ASSIGNMENT >> From the line with "tick. Each of" to the line with "BitVec.ofBool (q.getLsbD 1)", retype every line exactly, including those two, and leave out the rest of the data below.
#### GIVEN RECORDS ####
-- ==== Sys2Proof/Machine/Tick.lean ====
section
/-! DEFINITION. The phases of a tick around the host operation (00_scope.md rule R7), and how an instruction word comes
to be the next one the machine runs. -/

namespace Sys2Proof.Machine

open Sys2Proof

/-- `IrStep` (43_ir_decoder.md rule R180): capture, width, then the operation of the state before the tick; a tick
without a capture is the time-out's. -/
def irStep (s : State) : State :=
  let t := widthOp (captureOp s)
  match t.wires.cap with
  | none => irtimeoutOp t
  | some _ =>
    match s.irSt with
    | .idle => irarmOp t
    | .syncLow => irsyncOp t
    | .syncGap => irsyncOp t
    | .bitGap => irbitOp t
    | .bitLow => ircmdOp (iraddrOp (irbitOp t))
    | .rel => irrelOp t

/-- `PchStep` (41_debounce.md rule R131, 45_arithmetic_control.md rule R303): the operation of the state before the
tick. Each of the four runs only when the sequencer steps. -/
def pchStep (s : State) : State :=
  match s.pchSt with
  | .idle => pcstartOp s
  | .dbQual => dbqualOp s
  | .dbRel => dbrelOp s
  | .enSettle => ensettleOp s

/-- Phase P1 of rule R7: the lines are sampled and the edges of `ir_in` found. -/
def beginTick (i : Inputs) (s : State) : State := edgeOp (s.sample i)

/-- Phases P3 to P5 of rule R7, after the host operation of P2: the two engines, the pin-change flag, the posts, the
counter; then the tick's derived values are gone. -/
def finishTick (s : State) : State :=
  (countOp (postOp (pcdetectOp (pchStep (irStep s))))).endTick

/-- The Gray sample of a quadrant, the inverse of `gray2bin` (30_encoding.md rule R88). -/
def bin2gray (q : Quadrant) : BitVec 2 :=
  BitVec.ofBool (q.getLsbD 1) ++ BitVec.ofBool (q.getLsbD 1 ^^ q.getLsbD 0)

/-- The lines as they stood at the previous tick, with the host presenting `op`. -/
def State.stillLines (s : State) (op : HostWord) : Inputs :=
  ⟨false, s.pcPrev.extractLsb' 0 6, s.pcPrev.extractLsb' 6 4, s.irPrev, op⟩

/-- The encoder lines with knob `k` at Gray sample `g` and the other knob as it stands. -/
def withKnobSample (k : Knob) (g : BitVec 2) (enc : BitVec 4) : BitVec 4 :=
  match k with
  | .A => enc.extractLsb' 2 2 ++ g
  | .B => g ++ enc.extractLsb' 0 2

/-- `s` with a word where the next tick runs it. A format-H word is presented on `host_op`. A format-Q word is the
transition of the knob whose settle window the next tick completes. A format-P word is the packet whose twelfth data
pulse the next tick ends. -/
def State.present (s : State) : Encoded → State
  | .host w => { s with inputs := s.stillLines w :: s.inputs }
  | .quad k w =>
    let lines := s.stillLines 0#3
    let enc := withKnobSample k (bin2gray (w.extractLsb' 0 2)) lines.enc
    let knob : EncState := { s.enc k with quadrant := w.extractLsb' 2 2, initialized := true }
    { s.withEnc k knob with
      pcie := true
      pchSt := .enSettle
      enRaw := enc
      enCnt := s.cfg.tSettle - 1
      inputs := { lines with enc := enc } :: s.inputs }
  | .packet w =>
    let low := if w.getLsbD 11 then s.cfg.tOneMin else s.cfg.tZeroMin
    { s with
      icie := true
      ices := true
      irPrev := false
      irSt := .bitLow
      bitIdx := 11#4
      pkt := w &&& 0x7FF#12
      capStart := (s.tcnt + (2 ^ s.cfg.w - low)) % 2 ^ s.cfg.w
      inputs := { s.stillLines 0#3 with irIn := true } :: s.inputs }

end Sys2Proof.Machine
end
####
#### GIVEN RECORDS ####
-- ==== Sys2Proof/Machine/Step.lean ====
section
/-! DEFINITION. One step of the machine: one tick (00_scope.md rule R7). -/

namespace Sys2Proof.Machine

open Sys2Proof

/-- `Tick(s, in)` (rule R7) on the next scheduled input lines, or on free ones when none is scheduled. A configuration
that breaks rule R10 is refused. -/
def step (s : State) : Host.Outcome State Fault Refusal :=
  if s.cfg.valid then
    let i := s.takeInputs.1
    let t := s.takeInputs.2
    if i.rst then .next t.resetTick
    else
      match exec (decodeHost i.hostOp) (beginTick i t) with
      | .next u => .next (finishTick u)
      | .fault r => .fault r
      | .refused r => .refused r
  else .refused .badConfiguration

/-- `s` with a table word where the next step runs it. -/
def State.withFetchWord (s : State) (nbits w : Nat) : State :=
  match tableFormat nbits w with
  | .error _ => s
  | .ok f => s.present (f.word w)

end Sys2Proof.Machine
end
####
#### GIVEN RECORDS ####
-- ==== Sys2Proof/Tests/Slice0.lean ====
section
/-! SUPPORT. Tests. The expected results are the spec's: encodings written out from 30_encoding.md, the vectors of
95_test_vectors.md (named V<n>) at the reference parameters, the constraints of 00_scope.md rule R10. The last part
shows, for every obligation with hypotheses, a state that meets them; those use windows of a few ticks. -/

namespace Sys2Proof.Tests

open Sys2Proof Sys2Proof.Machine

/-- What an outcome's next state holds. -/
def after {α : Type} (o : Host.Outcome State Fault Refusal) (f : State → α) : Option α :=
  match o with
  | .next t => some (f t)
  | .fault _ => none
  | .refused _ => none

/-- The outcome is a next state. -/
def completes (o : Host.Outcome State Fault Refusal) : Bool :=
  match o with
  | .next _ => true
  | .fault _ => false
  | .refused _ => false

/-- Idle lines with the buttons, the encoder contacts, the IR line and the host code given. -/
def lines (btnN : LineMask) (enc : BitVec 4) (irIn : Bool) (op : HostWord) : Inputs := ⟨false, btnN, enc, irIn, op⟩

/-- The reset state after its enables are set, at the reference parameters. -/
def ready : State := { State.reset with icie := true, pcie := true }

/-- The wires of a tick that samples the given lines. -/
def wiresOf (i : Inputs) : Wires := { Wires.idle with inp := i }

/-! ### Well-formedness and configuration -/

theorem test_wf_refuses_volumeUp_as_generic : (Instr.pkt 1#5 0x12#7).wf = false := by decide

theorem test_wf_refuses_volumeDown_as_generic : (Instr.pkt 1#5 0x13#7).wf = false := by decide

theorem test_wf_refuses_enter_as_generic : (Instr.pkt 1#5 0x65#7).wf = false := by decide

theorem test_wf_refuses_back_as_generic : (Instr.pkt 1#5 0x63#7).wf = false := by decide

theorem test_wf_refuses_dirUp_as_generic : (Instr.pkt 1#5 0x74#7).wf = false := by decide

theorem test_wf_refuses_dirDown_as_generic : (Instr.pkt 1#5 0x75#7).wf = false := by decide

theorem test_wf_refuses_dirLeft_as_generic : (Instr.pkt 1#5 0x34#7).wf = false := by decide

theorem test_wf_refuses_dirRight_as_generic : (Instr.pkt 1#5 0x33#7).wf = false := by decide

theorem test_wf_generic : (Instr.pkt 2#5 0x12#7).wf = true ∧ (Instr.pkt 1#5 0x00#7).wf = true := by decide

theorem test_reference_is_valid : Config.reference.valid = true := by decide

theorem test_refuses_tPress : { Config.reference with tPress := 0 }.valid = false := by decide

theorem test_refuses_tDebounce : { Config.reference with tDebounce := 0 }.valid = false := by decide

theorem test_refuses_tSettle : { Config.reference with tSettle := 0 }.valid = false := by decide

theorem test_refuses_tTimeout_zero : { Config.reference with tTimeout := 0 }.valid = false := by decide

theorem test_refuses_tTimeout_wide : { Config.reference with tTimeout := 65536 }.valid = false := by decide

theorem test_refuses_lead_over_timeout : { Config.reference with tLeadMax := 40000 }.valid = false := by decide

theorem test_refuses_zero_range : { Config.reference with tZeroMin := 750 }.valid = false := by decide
####
REPLY TO THE TASK >>
tick. Each of the four runs only when the sequencer steps. -/
def pchStep (s : State) : State :=
  match s.pchSt with
  | .idle => pcstartOp s
  | .dbQual => dbqualOp s
  | .dbRel => dbrelOp s
  | .enSettle => ensettleOp s

/-- Phase P1 of rule R7: the lines are sampled and the edges of `ir_in` found. -/
def beginTick (i : Inputs) (s : State) : State := edgeOp (s.sample i)

/-- Phases P3 to P5 of rule R7, after the host operation of P2: the two engines, the pin-change flag, the posts, the
counter; then the tick's derived values are gone. -/
def finishTick (s : State) : State :=
  (countOp (postOp (pcdetectOp (pchStep (irStep s))))).endTick

/-- The Gray sample of a quadrant, the inverse of `gray2bin` (30_encoding.md rule R88). -/
def bin2gray (q : Quadrant) : BitVec 2 :=
  BitVec.ofBool (q.getLsbD 1) ++ BitVec.ofBool (q.getLsbD 1 ^^ q.getLsbD 0)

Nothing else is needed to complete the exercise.